Çek yasasının TCK’ya uyarlanmaması hukukçuları da böldü. Karşılıksız çeke bazı mahkemelerde beraat, bazılarında ise hapis kararları çıkıyor
Çek yasasındaki hukuki karmaşa devam ediyor. İlk kez Takvim'in gündeme getirdiği ve İstanbul Üniversitesi öğretim üyesi Prof. Dr. Adem Sözüer'in öne sürdüğü 'Çek yasası yeni kanuna uyumlu hale getirilmediği için 31 Aralık 2008 tarihi itibarıyla hükümsüzdür' tezi sonrası mahkemelerden farklı kararlar çıkıyor.
70 bin dava var
Prof. Sözüer'in '70 bin dava düşecek 2 bin kişi cezaevinden çıkacak' açıklamasından sonra TAKVİM'in görüştüğü TBMM Adalet Komisyonu Başkanı Ahmet İyimaya da konuyu doğrulamış ve kanunun uyumlu hale getirilmediğini belirtmişti. Bütün bu gelişmelerden sonra cezaevlerinde karşılıksız çek suçundan yatan binlerce kişi dilekçelerle mahkemelere başvurdu. Ardından bu suçtan dolayı yargılamalar da devam etti.
İki görüş
Gazetemize de ulaşan yüzlerce çek hükümlüsü mahkemelerin farklı farklı kararlar verdiklerini aktardı. Bazı mahkemeler yasanın TCK'ya uyarlanmadığı için karşılıksız çek suçundan beraat kararı verirken, bazı hakimler de yasanın yürürlükte olduğu kanaatiyle para cezası vermeyi sürdürüyor. Yaşanan ilginç durum avukatları da ikiye bölüyor. Bazı avukatlar müvekkillerine bu konudaki hukuki boşluktan yararlanabilecekleri bilgisini verirken bazıları, 'benim bilgim yok, böyle bir gelişme yok' cevabını veriyor. Mevcut 3167 sayılı Çek Yasası 3 Nisan 1985 tarihinde yürürlüğe girdi. Bu yasa kapsamında 2003 yılına kadar karşılıksız çek kesenler dolandırıcılık suçundan yargılanıyordu. Ancak 8 Mart 2003 tarihinde Çek Yasası'nın 16. maddesi değiştirildi.
Para cezası getirildi
Bu değişiklik doğrultusunda karşılıksız çek kesenlere önce maksimum 80 bin TL para cezası verildi. Ödenmediği takdirde ise gün hesabı yapılarak hapis cezasına çevrildi. Ancak yasanın 31 Aralık 2008 tarihine kadar yeni TCK'ya uyumlu hale getirilmemesi karışıklığa sebep oldu.

1 yorum

  1. Adsız // Salı, Temmuz 21, 2009 5:57:00 ÖS

    ÇEK YASASI NEDEN ÇIKMADI ? Ne zaman Çıkacak ?
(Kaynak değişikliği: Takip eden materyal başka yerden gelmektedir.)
/-- Restart of the channels at the release of P or M (R138, R144). -/
def State.firstRestart (s : State) (cs : List Ch) (b : Bank) : State :=
  let r := s.coldReason b
  let ret := if r = 0 then s.retBody else []
  let s := foldSt cs (fun c s => s.restartCh c ret) s
  let s := if b.warm then s.nvHeal 0 (Ret.markAt + 4) else s
  let s := (s.wr Reg.CMD_RET_STATUS_COLD_REASON r).wrb Reg.CMD_RET_STATUS_LAST_WARM (r = 0)
  s.clearMark.restartModule (if r = 0 then .warm else .cold)

/-! ### One channel -/

/-- A channel's controller boots from a copy that it has opened: bank, firmware and plug registers (R471, R506, R532). -/
def State.bootChan (s : State) (c : Ch) (copy : Nat) (o : Opened) : State :=
  let n := Ch.num c
  let (ms, s) := s.take
  let fw := Config.fwVersion (o.text 1)
  let s := s.modCh c fun h => { h with run := bankOf (o.text 2), cfgOk := true, attempt := some Attempt.fresh }
  let s := ((s.wr (Reg.SEC_CH_FW_COPY n) copy).wr (Reg.SEC_CH_FW_VERSION n) fw).wr (Reg.CCU_STATUS_FW_VERSION n) fw
  let s := (s.wr (Reg.CCU_STATUS_STAGE n) 4).wr (Reg.CCU_BOOT_BOOT_MS n) ms
  let s := s.plugRegs c copy
  (s.inc (Reg.CCU_BOOT_BOOTS n)).runRegs c

/-- A channel whose configuration is invalid still runs its controller (Table 19-3). -/
def State.bootInvalid (s : State) (c : Ch) : State :=
  let (ms, s) := s.take
  let n := Ch.num c
  (((s.modCh c fun h => { h with cfgOk := false }).wr (Reg.CCU_STATUS_STAGE n) 2).wr (Reg.CCU_BOOT_BOOT_MS n) ms).inc
    (Reg.CCU_BOOT_BOOTS n)

/-- Channels that run different firmware copies (R495); where all three run one copy, it becomes the start copy (R494). -/
def State.fwRegs (s : State) : State :=
  let cs := Ch.all.filter s.booted
  let copies := (cs.map fun c => s.rd (Reg.SEC_CH_FW_COPY (Ch.num c))).eraseDups
  let s := s.wrb Reg.SEC_STATUS_FW_MIXED (1 < copies.length)
  match copies with
  | [k] => if cs.length = 3 then s.modSec fun x => { x with start := k } else s
  | _ => s

/-- A channel whose OTP copy holds a bit that fewer than two copies hold (R482). -/
def State.otpSound (s : State) (c : Ch) : Bool := s.sec.otpCh.get c = s.otpVal

/-- A channel's check of a copy: the container, its OTP copy and its bank. -/
def State.chanCheck (s : State) (c : Ch) (copy : Nat) : Opened × State :=
  let o := s.openCopy c copy none
  (o, (s.noteCheck c copy o).notePages c copy)

/-- A channel boots after a channel reset (R204, R222, R487): its configuration checked, its own plumb check to come. -/
def State.bootAlone (s : State) (c : Ch) : State :=
  let n := Ch.num c
  let copy := (s.ch c).bootCopy.getD s.sec.start
  let (o, s) := s.chanCheck c copy
  let s := s.modCh c fun h => { h with st := .excluded }
  let bank := if o.reason = 0 then bankOf (o.text 2) else none
  let found := bank.bind s.bankBreach
  let s := if bank.isSome then s.breachRegs c (found.getD Breach.none) else s
  if bank.isNone || !s.otpSound c || found.isSome then
    let s := (s.bootInvalid c).wr (Reg.MOD_CH_STATE_LAST_CAUSE n) 0x19
    s.fwRegs.prgRegs
  else
    let s := s.bootChan c copy o
    let s := s.modCh c fun h => { h with plumbLeft := 3 }
    let s := (s.restartCh c []).wr Reg.VOT_RESYNC_STAGE 1 |>.wr Reg.VOT_RESYNC_CHANNEL n
    (s.scrubRegs false).fwRegs.prgRegs.secRegs

/-! ### The module -/

/-- Every domain but PD-K has loaded its options, has given up, or is not there to load (R519, R520). -/
def State.loadsEnded (s : State) : Bool :=
  [1, 2, 3, 4, 5, 6, 7].all fun d =>
    natBit (s.rd Reg.RPC_LOAD_LOAD_DONE) d || natBit (s.rd Reg.RPC_LOAD_LOAD_ERR) d || !s.good d

/-- Set the verdict of BOOT, taken at the next Tc (R24, Table 1-5). -/
def State.verdict (s : State) (cause : Nat) : State := s.modMd fun x => { x with bootVerdict := some cause }

/-- The switches as the module uses them (R268, R269). -/
def State.useSwitches (s : State) (v : BitVec 22) : State :=
  ((s.wr Reg.SIO_SWITCH_SW_N (swN v)).wr Reg.SIO_SWITCH_SW_S (swS v)).wr Reg.SIO_SWITCH_SW_D (swD v)

/-- The digest of the last start against the one recorded in the retained store (R490); `mig` as `MIGRATED`. -/
def State.noteDigest (s : State) (digest : List Byte) (mig : Nat) : State :=
  let low := digest.take 16
  let s := s.nvHeal 0xF080 20
  if s.nvRecord 0xF080 20 = some low then s
  else
    let s := s.enqueue (s.event 2 0x05 Src.sec 0 [3, leAt low 0 4, leAt low 4 4, leAt low 8 4, leAt low 12 4, mig * 8])
    (s.wrb Reg.SEC_STATUS_FIRST_MIGR true).nvWrite 0xF080 (withCrc low)

/-- A valid start: the configuration in force, every channel with its copy booted, and the first restart. -/
def State.startWith (s : State) (p : Parsed) (os : List (Ch × Opened)) (valid : List Ch) (digest : List Byte) : State :=
  let copy := s.sec.start
  let s := foldSt os (fun e s => if valid.contains e.1 then s.bootChan e.1 copy e.2 else s.bootInvalid e.1) s
  let s := s.modSec fun x => { x with digest := digest, runCopy := copy }
  let mig := match os.find? fun e => valid.contains e.1 with
    | some e => e.2.migrated
    | none => 0
  let s := ((s.wr Reg.SEC_STATUS_MIGRATED mig).noteDigest digest mig).firstRestart valid p.bank
  let s := foldSt loops4 (fun n s => s.loadTrims n) s
  s.wcetRegs.secRegs.verdict 2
    1- Devlet 31-12-2009 tarihine kadar vadeli çeklere çıkardığı kanunla izin vermiştir. (Kanun kendi yetkisini bozacak kadar aciz duruma getirilmez)
    5838 sayılı yasanın 18'inci maddesi ile 19.03.1985 tarihli ve 3167 sayılı Çekle Ödemelerin Düzenlenmesi ve Çek Hamillerinin Korunması Hakkındaki kanuna Geçici 2'nci madde eklenmiş ve eklenen maddeye göre ise "31.12.2009 tarihine kadar, üzerinde yazılı keşide tarihinden önce çekin ödenmek için muhatap bankaya ibrazı geçersizdir." denilmiştir.

    2- Devlet çeklerden iyi miktarda katma değer kazanmaktadır ve bütçeye önemli katkısı var devlet bu Haksızca gerçek alacaklının parasına adeta el koymaktadır. Bu beleş paradan vazgeçmek istemiyor. Şu yorumu bir okuyun isterseniz.http://www.webkapisi.com/URL/hak_adelet_bumudur.htm

    3- Devlet adli para cezasını gündemde tutup kalanlar için göz dağı verme yolunu seçerek, çek sahipleri kredi teminatında bulunan çekleri ödemezse finans şirketleri zarar görmemeleri planlanmaktadır.

    4- Krizden dolayı küçük şirketlerde inanılmaz bir kıyım yaşanmaktadır, öyle hızlı bir batış söz konusu ki 2009 ilk altı ayında 1milyondan fazla çek yazıldı. Af çıkması durumunda devlet çok geçmeden bir af daha çıkarmak zorunda kalacak. Buna mehel vermemek için batanlar batacak kalanlara da çek yasası tamamen değişik olacaktır.

    5- Kanun koyucuların pek umurunda değilsiniz, içerde veya dışarıda olmanız onlar için eksi veya artı değildir. Ancak birleşip hır gür çıkarırsanız bunun önlemini almaya çalışacaklardır.

    6- Bankaların ve finans kuruluşların baskısı söz konusudur, Yasa zaten yok hükmünde ve yanlıştır en güzel taktik şu an zamana yayıp oyalamaktır, Zira Yargıtay sıkışmıştır topu meclise atıp çekilmiş mecliste topu havaya dikip tatile çıkmıştır. Kanun koyucular ses çıkmadığı taktirde bu oyalama taktiğine devam edeceklerdir.

    7- Devlet yapısında Monarşi yapı hakim olmaya başlamıştır, bununda temelinde peş peşe tek başına seçimlerden birinci parti olarak çıkmanın etkisi de vardır. Zira muhalefet partileri ile hiç bir konuda uyum sağlanamamıştır.

    8- Avrupa uyum yasalarında sözleşmeden dolayı kimseyi özgürlüğünden alıkoyamazsın denilmiş ve bu konuda Türkiye'den düzenleme yapılması istenmiştir. Türkiye'de adli para cezasına çarptırmıştır Yani adeta ARKADAN DOLANIP 2 PUAN ALMIŞTIR.! Yeni yasa düzenlemesinde bu düzeni bozmamak için savaş vermektedirler.

    9- Yasa koyucunun temel yapısında cezalandırma tutkusu olduğuna inanıyorum çünkü şu an olmayan yasayla insanlar ceza evindedir yasa dışı mahkum edilmektedir ve Yasa koyucunun bu konuda hiç bir endişesi yoktur.

    10- Bütün bu olumsuzluklara rağmen yasa koyucu "31.12.2009 tarihine kadar yeni yasayı çıkartacaktır diye düşünüyorum.